-------- Given entries

-- ==== Sys2Proof/Machine/Fields.lean ====
section
/-! DEFINITION. A name for every field of the set-up map, as the manual writes it.

`F.NET_ID_STATE` is field STATE of register NET_ID. A register that the map lists with an index takes that index as its
argument; a window register takes the entry of its selector. The bits are those of the chapters' field tables. -/

namespace Sys2Proof.Machine

/-- A field of one register: the register's key and bits [hi:lo]. -/
structure Fld where
  key : Nat
  hi : Nat
  lo : Nat
  deriving DecidableEq, Repr
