/-- One link: its training, sender and receiver (R234 to R248). -/
structure Link where
  initSent : Bool
  initRcvd : Bool
  /-- LNK_TRAIN_FAIL raised in this episode (R234) -/
  failRaised : Bool
  /-- LANE frames are repeated until the sender shows the same bond (R246) -/
  laneOpen : Bool
  /-- sender: next SEQ, retry buffer, start of the replay in progress, consecutive replays without an advance -/
  nextSeq : Nat
  unacked : List (Nat × Packet)
  replay : Option Nat
  replays : Nat
  /-- packets waiting for the window or for credit, oldest first; the last of DATA and BULK served was BULK; per class, the
  last served was pass-through (R257) -/
  waiting : List TxWait
  lastBulk : Bool
  lastPass : List Bool
  /-- pool limits of the last FLOW frame, units sent and units freed, modulo 256 (R258) -/
  limits : List Nat
  sent : List Nat
  freed : List Nat
  /-- receiver: next SEQ expected; discards until it arrives; on the corrected path, with the first failure not yet fixed -/
  expect : Nat
  discarding : Bool
  corrected : Bool
  firstFail : Bool
  /-- units freed in each pool, modulo 256 -/
  rxFreed : List Nat
  /-- an acknowledgement has changed and no frame has carried it (R242) -/
  ackOwed : Bool
  /-- receiver: frames taken on the fast path whose codeword has not left the decoder (R238, R240) -/
  seen : Nat
  /-- sender: EDGE cycle in which an acknowledgement last advanced and restarted the replay timer (R245) -/
  advAt : Option Nat
  /-- EDGE cycle of the first LANE frame of the exchange (R246) -/
  laneAt : Nat
  /-- sender: blocks dealt since the last marker pair, and that pair's count (R232, R233) -/
  txBlocks : Nat
  txMarker : Nat
  /-- node ID in the last marker received on either lane (R266) -/
  rnode : Nat
  deriving DecidableEq, Repr

/-! ### Ring network (R251 to R276) -/

/-- A packet in a receiving side's buffer (R258). -/
structure RxPkt where
  pkt : Packet
  pool : Nat
  units : Nat
  /-- NET_DROP_STALL raised for this wait (R259) -/
  stalled : Bool
  deriving DecidableEq, Repr

/-- Who waits for the answer to an open tag. -/
inductive TagOwner where
  | sub (d : Nat)                 -- a request of the task drover d runs
  | bar2 (id : Nat)               -- a BAR2 TLP
  | flush                         -- a combining-line flush write
  | doorbell                      -- a read of the doorbell page
  | fetch (ring : Nat)            -- a descriptor fetch
  | msg (kind item : Nat)         -- an interrupt message, by source
  | ringWrite (key : Nat)         -- a write of a completion (0 to 255), event (256) or statistics (257) ring entry
  | none
  deriving DecidableEq, Repr

/-- An open tag (R255): its request, who waits, and for DUP whether one copy has arrived. -/
structure TagRec where
  dst : Nat
  addr : Nat
  cls : Nat
  op : Nat
  len : Nat
  owner : TagOwner
  dup : Bool
  answered : Bool
  /-- closed by timeout, in quarantine -/
  closed : Bool
  /-- the agent (node × 256 + number) and the number of its access, when it is an agent's (R146) -/
  key : Nat
  acc : Option Nat
  /-- the agent's exception count at issue (R164) -/
  exc : Nat
  deriving DecidableEq, Repr

/-- An entry of the node table (R262). -/
structure NodeRec where
  present : Bool
  mcap : Bool
  hops : Nat
  /-- announced since the rebuild began -/
  fresh : Bool
  deriving DecidableEq, Repr

/-- One side's delay measurement (R272): the exchange in progress (DSEQ, t1) and the last four delays. -/
structure DelayRec where
  dseq : Nat
  open_ : Option Nat
  last : List Nat
  deriving DecidableEq, Repr

/-- A wrap in progress (R266): frames handed over, and what the partner is expected to send. -/
structure WrapRec where
  held : List (Nat × Packet)
  /-- the hold runs -/
  waiting : Bool
  neighbour : Nat
  nextSeq : Nat
  /-- the link is up again and unwrap waits for the end of the hold (R267) -/
  unwrapDue : Bool
  deriving DecidableEq, Repr

structure NetUnit where
  lanes : List Lane
  links : List Link
  /-- receive buffers of sides W and E, oldest first -/
  rx : List (List RxPkt)
  /-- packets waiting at the drop points of sides W and E -/
  dropWait : List (List RxPkt)
  /-- packets taken: from side W, side E, the node itself (R31), link P -/
  taken : List (List Packet)
  /-- open and quarantined tags -/
  tags : Table (Option TagRec)
  /-- tags freed, least recent first; those never used follow in order -/
  freeTags : List Nat
  nextTag : Nat
  /-- packets of a request waiting for a free tag -/
  tagWait : List (Packet × TagRec)
  dupFilter : List (Nat × Nat × Nat)
  /-- requests and messages whose second copy has come and that are not answered yet: source and tag (R261) -/
  dupSeen : List (Nat × Nat)
  nodes : Table NodeRec
  /-- this node's JOIN is on its way -/
  joinOut : Bool
  wraps : List WrapRec
  /-- wraps of other nodes in effect: node and side (R260, R266) -/
  wrapAt : List (Nat × Nat)
  /-- highest ROUND seen, an own ELECT in progress -/
  round : Nat
  electOut : Bool
  /-- ELECTED is awaited, since joining or since the last election started (R269) -/
  electWait : Bool
  noBwRaised : Bool
  /-- epoch time (1/16 ns), its fraction and rate (10⁻⁹ of the nominal), STEPS, last ESEQ sent, a step requested, ever
  synchronised -/
  epoch : Nat
  epochFrac : Nat
  epochRate : Int
  steps : Nat
  stepsSeen : Option Nat
  eseq : Nat
  setReq : Bool
  everSynced : Bool
  /-- HOPS and ESEQ of the last EPOCH packet of each ring (R274) -/
  ringHops : List (Option (Nat × Nat))
  delays : List DelayRec
  deriving DecidableEq, Repr
/-! ### Cadence (R317 to R335) -/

----------------

▸ **Your task**:
Your answer should be the lines above from the one containing "bond (R246) -/" through the one containing "-- a BAR2 TLP", copied exactly and with both ends kept.

▸ **Answer area**:
  /-- LANE frames are repeated until the sender shows the same bond (R246) -/
  laneOpen : Bool
  /-- sender: next SEQ, retry buffer, start of the replay in progress, consecutive replays without an advance -/
  nextSeq : Nat
  unacked : List (Nat × Packet)
  replay : Option Nat
  replays : Nat
  /-- packets waiting for the window or for credit, oldest first; the last of DATA and BULK served was BULK; per class, the
  last served was pass-through (R257) -/
  waiting : List TxWait
  lastBulk : Bool
  lastPass : List Bool
  /-- pool limits of the last FLOW frame, units sent and units freed, modulo 256 (R258) -/
  limits : List Nat
  sent : List Nat
  freed : List Nat
  /-- receiver: next SEQ expected; discards until it arrives; on the corrected path, with the first failure not yet fixed -/
  expect : Nat
  discarding : Bool
  corrected : Bool
  firstFail : Bool
  /-- units freed in each pool, modulo 256 -/
  rxFreed : List Nat
  /-- an acknowledgement has changed and no frame has carried it (R242) -/
  ackOwed : Bool
  /-- receiver: frames taken on the fast path whose codeword has not left the decoder (R238, R240) -/
  seen : Nat
  /-- sender: EDGE cycle in which an acknowledgement last advanced and restarted the replay timer (R245) -/
  advAt : Option Nat
  /-- EDGE cycle of the first LANE frame of the exchange (R246) -/
  laneAt : Nat
  /-- sender: blocks dealt since the last marker pair, and that pair's count (R232, R233) -/
  txBlocks : Nat
  txMarker : Nat
  /-- node ID in the last marker received on either lane (R266) -/
  rnode : Nat
  deriving DecidableEq, Repr

/-! ### Ring network (R251 to R276) -/

/-- A packet in a receiving side's buffer (R258). -/
structure RxPkt where
  pkt : Packet
  pool : Nat
  units : Nat
  /-- NET_DROP_STALL raised for this wait (R259) -/
  stalled : Bool
  deriving DecidableEq, Repr

/-- Who waits for the answer to an open tag. -/
inductive TagOwner where
  | sub (d : Nat)                 -- a request of the task drover d runs
  | bar2 (id : Nat)               -- a BAR2 TLP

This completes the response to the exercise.